## Extracted entries
/-- Why a word is refused at decode: step 2 of R36, or fewer than eight bytes. Step 1 gives `Instr.illegalOpcode`. -/
inductive DecodeError where
  | illegalEncoding
  | tooShort
  deriving DecidableEq, Repr

/-- Table 1 of R24, from a field's bits. -/
def Reg.ofBits (b : BitVec 10) : Reg :=
  ⟨b.getLsbD 9, b.getLsbD 8, if b.getLsbD 7 then .g else .v, b.extractLsb' 0 7⟩

/-- Table 1 of R24, to a field's bits. -/
def Reg.toBits (r : Reg) : BitVec 10 :=
  BitVec.ofBool r.ind ++ BitVec.ofBool r.w ++ (match r.cls with | .v => 0#1 | .g => 1#1) ++ r.num

def Guard.ofBits (b : BitVec 4) : Guard := ⟨b.getLsbD 3, b.extractLsb' 0 3⟩

def Guard.toBits (g : Guard) : BitVec 4 := BitVec.ofBool g.neg ++ g.p

/-- The guard of a word (R23). -/
def gdOf (w : BitVec 64) : Guard := Guard.ofBits (w.extractLsb' 52 4)

/-- The register field whose lowest bit is `lo`. -/
def regAt (w : BitVec 64) (lo : Nat) : Reg := Reg.ofBits (w.extractLsb' lo 10)

/-- Format RR and format ENG (R30, Table 2). -/
def wordRR (op : BitVec 8) (gd : Guard) (d a b c : Reg) (m : BitVec 12) : BitVec 64 :=
  op ++ gd.toBits ++ d.toBits ++ a.toBits ++ b.toBits ++ c.toBits ++ m

/-- Format RI, and format SYS with SEL and IMM as one field of 32 bits (R30, Table 2). -/
def wordRI (op : BitVec 8) (gd : Guard) (d a : Reg) (imm : BitVec 32) : BitVec 64 :=
  op ++ gd.toBits ++ d.toBits ++ a.toBits ++ imm

/-- Format MEM, with OFS, SCOPE, ORD and SZ as one field of 22 bits (R30, Table 2). -/
def wordMEM (op : BitVec 8) (gd : Guard) (t a x : Reg) (m : BitVec 22) : BitVec 64 :=
  op ++ gd.toBits ++ t.toBits ++ a.toBits ++ x.toBits ++ m

/-- Format BR, H zero (R30, Table 2; R32). -/
def wordBR (op : BitVec 8) (gd : Guard) (prio : BitVec 8) (a : Reg) (disp : BitVec 32) : BitVec 64 :=
  op ++ gd.toBits ++ prio ++ 0#2 ++ a.toBits ++ disp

## Work to complete
Every line of the material that holds "prio" should be copied out as the answer.

## Solution for this task
def wordBR (op : BitVec 8) (gd : Guard) (prio : BitVec 8) (a : Reg) (disp : BitVec 32) : BitVec 64 :=
  op ++ gd.toBits ++ prio ++ 0#2 ++ a.toBits ++ disp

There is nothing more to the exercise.